▶ TASK STATEMENT
Copy out word for word the line with "inputs held. -/" and the lines that follow it in the listing below, up to the final one.

######

/-- Samples are withheld without a change: they are filled (R138). -/
def gobWithhold (s : State) (n : Nat) (h : Hold) : State :=
  let c := s.chan n
  if c.hold == .change then s
  else (s.setChan n { c with hold := h }).wrBit (R.ch_GOB_STATUS n) 1 true

/-- A coarse value is to follow, unless one is awaited with the outputs held (R138). -/
def awaitCoarse (s : State) (n : Nat) : State :=
  let c := s.chan n
  (s.setChan n { c with
    held := if c.held == 1 then 1 else 2, block := if c.held == 1 then c.block else GobBlock.init }).wrBit
    (R.ch_GOB_STATUS n) 2 true

/-- Samples pass again: after a change the coarse value is awaited with the outputs held, after a fill it is only
published (R137, R138). -/
def gobResume (s : State) (n : Nat) : State :=
  if (s.chan n).hold == .none then s else (s.setChan n { s.chan n with hold := .none }).awaitCoarse n

/-- A valid sample counts for step detection (R139), which is suspended while GOB_STATUS bit 1 is set. -/
def detTake (s : State) (n : Nat) (x : GobVal) : State :=
  let c := s.chan n
  if s.rd (R.ch_STEP_DETECT n) == 0 || bitAt (s.rd (R.ch_GOB_STATUS n)) 1 then
    s.setChan n { c with det := GobBlock.init, detDone := [], prevMean := none }
  else
    let b := c.det.add x
    if b.n < s.blockNeed n then s.setChan n { c with det := b }
    else s.setChan n { c with det := GobBlock.init, detDone := c.detDone ++ [b] }

/-- A value at the input of stage 1 takes its way: withheld or held back until the coarse value is known, filled, or
passed (R137, R138). -/
def gobTake (s : State) (n : Nat) (x : GobVal) : State :=
  let c := s.chan n
  let kind : HeldKind := if c.hold == .none then .valid else .withheld
  let s :=
    if c.hold != .none then s
    else
      let s := (s.remember n x).detTake n x
      let c := s.chan n
      if c.held != 0 && c.block.n < s.blockNeed n then s.setChan n { c with block := c.block.add x } else s
  if c.hold == .change || c.held == 1 then s.setChan n { s.chan n with heldIn := (s.chan n).heldIn ++ [(x, kind)] }
  else if c.hold != .none then (s.count (R.ch_WITHHELD n) 1).gobInput n false (s.fillFor n x.pos)
  else s.gobInput n false x

/-- A value held back takes its way once the coarse value is known: a withheld one as the coarse value (R137 step 4). -/
def takeHeld (s : State) (n : Nat) (cov : GobVal → GobVal) (e : GobVal × HeldKind) : State :=
  if e.2 == .restart then s.setChan n { s.chan n with counts := [0, 0, 0, 0] }
  else s.gobInput n (e.2 == .missing) (if e.2 == .valid then e.1 else cov e.1)
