/-- An output word is placed in the open block; the block rules of R170 close and open blocks. -/
def placeWord (s : State) (p t w kind : Nat) : State :=
  let x := s.path p
  let fresh := 2 ≤ kind || (x.words != [] && (kind == 1) != (x.tkind == 1))
  let s := if fresh && x.words != [] then s.closeBlock p false else s
  let x := s.path p
  let skip := if !x.produced && x.restarted then (t - x.firstGrid) / x.fr.period else 0
  let s := if skip == 0 then s else s.count (R.pa_SKIPPED p) skip
  let opens := x.words == []
  let s := s.setPath p { x with
    words := x.words ++ [w], produced := true, event := 0, nextGrid := t + x.fr.period, skipped := x.skipped + skip
    lastOut := t, tkind := if opens then kind else x.tkind, firstInstant := if opens then t else x.firstInstant
    openLen := if opens then s.rd (R.pa_BLOCK_LEN p) else x.openLen
    openSealed := if opens then s.rdB (R.pa_SEAL p) else x.openSealed }
  let s := ((s.count (R.pa_OUTPUTS p) 1).wr (R.pa_LAST_INSTANT p) (t96OfTicks t)).wr (R.pa_LAST_WORD p) w
  if (s.path p).openLen ≤ (s.path p).words.length then s.closeBlock p false else s

/-- Taps of the prototype in a period of f_mid, as a fraction: one, or where f_mid exceeds f_out and the prototype is scaled to the
output rate, f_out / f_mid (R155). -/
def tapRatio (s : State) (f : LehrFrame) : Nat × Nat :=
  let m := s.midRate f
  if ticksPerSec * m.2 < m.1 * f.period then (ticksPerSec * m.2, m.1 * f.period) else (1, 1)

/-- Do the outputs of a path from an instant on belong to its fade (R164). -/
def inFade (x : Path) (t : Nat) : Bool := x.fade.isSome && x.fadeFrom ≤ t

/-- The configurations that a path runs at an instant (R163). -/
def runCfgs (x : Path) (t : Nat) : List LehrCfg := x.cur :: (if inFade x t then x.fade.toList else [])

/-- The output of a path at its next grid instant, if every input of its spans is there: the word, and whether the
fade moved on (R151, R156, R157, R163). -/
def pathOutput (s : State) (p : Nat) : Option (Nat × Nat × Bool) :=
  let x := s.path p
  let t := x.nextGrid
  let run (c : LehrCfg) := resample c (midVals c x.fr.dec x.inputs).reverse (t + c.delay) (s.tapRatio x.fr)
  let kind (m : Marks) : Nat := if x.event != 0 then x.event else ofBool m.unset
  match run x.cur, (if inFade x t then x.fade.map run else none) with
  | some o, none =>
    let v := lehrValue o.1 0
    let kind := kind o.2
    some (lehrWord { o.2 with overRange := o.2.overRange || v.2 } false (kind != 0) v.1, kind, false)
  | some o, some (some n) =>
    let w : Int := ((x.fadeJ + 1) * 65536 / x.fadeLen : Nat)
    let v := lehrValue (o.1 * 65536 + w * (n.1 - o.1)) 16
    let m := marksOr o.2 n.2
    let kind := kind m
    some (lehrWord { m with overRange := m.overRange || v.2 } true (kind != 0) v.1, kind, true)
  | _, _ => none

/-- A fade has produced one more output; after XFADE_LEN of them the old configuration retires (R163). -/
def fadeStep (s : State) (p : Nat) : State :=
  let x := s.path p
  if x.fadeJ + 1 < x.fadeLen then
    (s.setPath p { x with fadeJ := x.fadeJ + 1 }).wr (R.pa_FADE_AT p) 0
  else (s.setPath p { x with cur := x.fade.getD x.cur, fade := none, fadeJ := 0 }).wr (R.pa_FADE_AT p) 0

/-- A path passes grid instants without an output for each, counting those since its first output: the open block closes before
them, and the next header counts them (R158, R159, R170). -/
def passGrid (s : State) (p g : Nat) : State :=
  let k := if (s.path p).produced then (g - (s.path p).nextGrid) / (s.path p).fr.period else 0
  let s := if k == 0 || (s.path p).words == [] then s else s.closeBlock p false
  let x := s.path p
  let s := s.setPath p { x with nextGrid := g, skipped := x.skipped + k }
  if k == 0 then s else s.count (R.pa_SKIPPED p) k

/-- Grid instants inside the skipped intervals of forward steps are not produced (R160). -/
def skipGap (s : State) (p : Nat) : State :=
  s.each (s.path p).gaps.reverse fun s g =>
    let x := s.path p
    if g.1 < x.nextGrid && x.nextGrid < g.2 then s.passGrid p (gridAt x.fr.period g.2) else s

/-- The earliest instant at which a configuration's span lies within the inputs held. -/
def coveredFrom (s : State) (x : Path) (c : LehrCfg) : Option Nat :=
  let mids := (midVals c x.fr.dec x.inputs).reverse
  let r := s.tapRatio x.fr
  let ahead := c.rsTaps / 2 * r.2 - r.1
  match mids.drop (ahead / r.1) with
  | [] => none
  | [a] => if ahead % r.1 == 0 then some (a.instant - c.delay) else none
  | a :: b :: _ => some (a.instant + ceilDiv ((b.instant - a.instant) * (ahead % r.1)) r.1 - c.delay)

/-- A path passes the grid instants whose spans begin before the inputs that it holds: those before its first output, and those
that a step or a set has left behind (R159, R160). -/
def firstCovered (s : State) (p : Nat) : State :=
  let x := s.path p
  let from_ := ((runCfgs x x.nextGrid).filterMap (s.coveredFrom x)).foldl max 0
  if x.nextGrid < from_ then s.passGrid p (gridAt x.fr.period from_) else s

/-- Has a path nothing to wait for: its last block carried END, or it has no input and its source does not convert (R159). -/
def pathIdle (s : State) (p : Nat) : Bool :=
  let x := s.path p
  x.closed || (x.inputs == [] && !x.produced && !s.converting x.fr.source)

######

▶ EXPECTED ANSWER
/-- The earliest instant at which a configuration's span lies within the inputs held. -/
def coveredFrom (s : State) (x : Path) (c : LehrCfg) : Option Nat :=
  let mids := (midVals c x.fr.dec x.inputs).reverse
  let r := s.tapRatio x.fr
  let ahead := c.rsTaps / 2 * r.2 - r.1
  match mids.drop (ahead / r.1) with
  | [] => none
  | [a] => if ahead % r.1 == 0 then some (a.instant - c.delay) else none
  | a :: b :: _ => some (a.instant + ceilDiv ((b.instant - a.instant) * (ahead % r.1)) r.1 - c.delay)

/-- A path passes the grid instants whose spans begin before the inputs that it holds: those before its first output, and those
that a step or a set has left behind (R159, R160). -/
def firstCovered (s : State) (p : Nat) : State :=
  let x := s.path p
  let from_ := ((runCfgs x x.nextGrid).filterMap (s.coveredFrom x)).foldl max 0
  if x.nextGrid < from_ then s.passGrid p (gridAt x.fr.period from_) else s

/-- Has a path nothing to wait for: its last block carried END, or it has no input and its source does not convert (R159). -/
def pathIdle (s : State) (p : Nat) : Bool :=
  let x := s.path p
  x.closed || (x.inputs == [] && !x.produced && !s.converting x.fr.source)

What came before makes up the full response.